I am glad I made the break.

Nanny0gg · 15/09/2020 08:37

@Crystalknobs

Tell her that you value her friendship but you feel you have become her counsellor, which you are not equipped to be , tell her that you would love to return to being her friend but if she continues to use you as a counsellor you will have to distance yourself - see if it makes a difference. Give her a chance to change, at least then you can say you’ve tried.
But there isn't a 'friendship' to value.

Friendship is a two-way street. This isn't.

Teddybear27 · 15/09/2020 09:33

@Violetroselily
Don’t set yourself on fire to keep someone else warm...
So true! So true....

Teddybear27 · 15/09/2020 09:35

@monkeyonthetable
Such a good idea and proves people don’t like a taste of their own medicine...

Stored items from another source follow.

/-- Every arm of family 8 but the last is at a listed sub-opcode (R106). -/
theorem decodeFamily8_nop {w : Word} (h : nField w ∉ aluSubOps) : decodeFamily8 w = .nop8 (nnnField w) := by
  unfold decodeFamily8
  split <;> simp_all [aluSubOps, ← BitVec.toNat_inj]

/-- Every arm of family E but the last is at a listed sub-opcode (R107). -/
theorem decodeFamilyE_nop {w : Word} (h : nnField w ∉ keySubOps) : decodeFamilyE w = .nopE (nnnField w) := by
  unfold decodeFamilyE
  split <;> simp_all [keySubOps, ← BitVec.toNat_inj]

/-- Every arm of family F but the last is at a listed sub-opcode (R107). -/
theorem decodeFamilyF_nop {w : Word} (h : nnField w ∉ miscSubOps) : decodeFamilyF w = .nopF (nnnField w) := by
  unfold decodeFamilyF
  split <;> simp_all [miscSubOps, ← BitVec.toNat_inj]

/-- Decoding gives back every well-formed instruction but the no-ops 5xyN and 9xyN under every DECODE_5_9: the fields of
the encoding are the instruction's, and a well-formed no-op has no sub-opcode of its family (R108, R112). -/
theorem decode_encode (d : Decode59) {i : Instr} (hwf : i.wf = true) (hlow : ∀ w, i ≠ .nop5 w ∧ i ≠ .nop9 w) :
    decode d (encode i) = .ok i := by
  cases i with
  | cls | ret => rfl
  | jp | call | ldINnn | jpV0Nnn | seVxNn | sneVxNn | ldVxNn | addVxNn | rnd | drw => simp [encode, decode]
  | seVxVy | sneVxVy => simp [encode, decode, decodeFamily59]
  | ldVxVy | orVxVy | andVxVy | xorVxVy | addVxVy | subVxVy | shrVx | subnVxVy | shlVx =>
    simp [encode, decode, decodeFamily8]
  | skp | sknp => simp [encode, decode, decodeFamilyE]
  | ldVxDt | ldVxK | ldDtVx | ldStVx | addIVx | ldFVx | ldBVx | ldMemVx | ldVxMem =>
    simp [encode, decode, decodeFamilyF]
  | nop0 w =>
    obtain ⟨hcls, hret⟩ : w ≠ 0x0E0 ∧ w ≠ 0x0EE := by simpa [Instr.wf] using hwf
    have h : decodeFamily0 (0x0#4 ++ w) = .nop0 w := by
      simpa using decodeFamily0_nop (w := 0x0#4 ++ w) (by rwa [nnnField_nnn]) (by rwa [nnnField_nnn])
    simp [encode, decode, h]
  | nop8 w =>
    have h : payloadN w ∉ aluSubOps := by simpa [Instr.wf] using hwf
    simp [encode, decode, decodeFamily8_nop, h]
  | nopE w =>
    have h : payloadNn w ∉ keySubOps := by simpa [Instr.wf] using hwf
    simp [encode, decode, decodeFamilyE_nop, h]
  | nopF w =>
    have h : payloadNn w ∉ miscSubOps := by simpa [Instr.wf] using hwf
    simp [encode, decode, decodeFamilyF_nop, h]
  | nop5 w => exact absurd rfl (hlow w).1
  | nop9 w => exact absurd rfl (hlow w).2

/-- With a low nibble other than 0, strict_nop reads a word of family 5 or 9 as its no-op (R109). -/
theorem decode_strictNop_low_nibble {w : Addr12} (h : payloadN w ≠ 0) :
    decode .strictNop (encode (.nop5 w)) = .ok (.nop5 w) ∧ decode .strictNop (encode (.nop9 w)) = .ok (.nop9 w) := by
  have hn : payloadN w ≠ 0#4 := h
  simp [encode, decode, decodeFamily59, hn]

/-- Settles O2: `decode_encode`, and for the no-ops 5xyN and 9xyN the reading of strict_nop. -/
theorem decodeOfEncodeIsTheInstruction : Obligations.DecodeOfEncodeIsTheInstruction := by
  intro i hwf
  refine ⟨?_, fun hlow d => decode_encode d hwf hlow⟩
  by_cases hlow : ∀ w, i ≠ .nop5 w ∧ i ≠ .nop9 w
  · exact decode_encode .strictNop hwf hlow
  · simp only [not_forall, not_and_or, not_not] at hlow
    obtain ⟨w, rfl | rfl⟩ := hlow
    · exact (decode_strictNop_low_nibble (by simpa [Instr.wf] using hwf)).1
    · exact (decode_strictNop_low_nibble (by simpa [Instr.wf] using hwf)).2

/-! ## The specific rows and the no-op space -/

/-- Only a no-op can be ill-formed (R112). -/
theorem wf_of_specific {i : Instr} (h : isNop i = false) : i.wf = true := by
  cases i with
  | nop0 | nop5 | nop8 | nop9 | nopE | nopF => cases h
  | _ => rfl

bigmumsymcgraw · 15/09/2020 10:22

In life people are takers or givers Surround yourself with givers

Inappropriatefemale · 15/09/2020 11:20

What I dislike about these sorts of friends is that when you do mention to them how their issues, or the complaining of their issues, affects you then they don’t seem to get it, this is when I get so stressed out to the point of wanting to slap them sometimes to get my point across, but then not everyone has that wonderful gift of self awareness!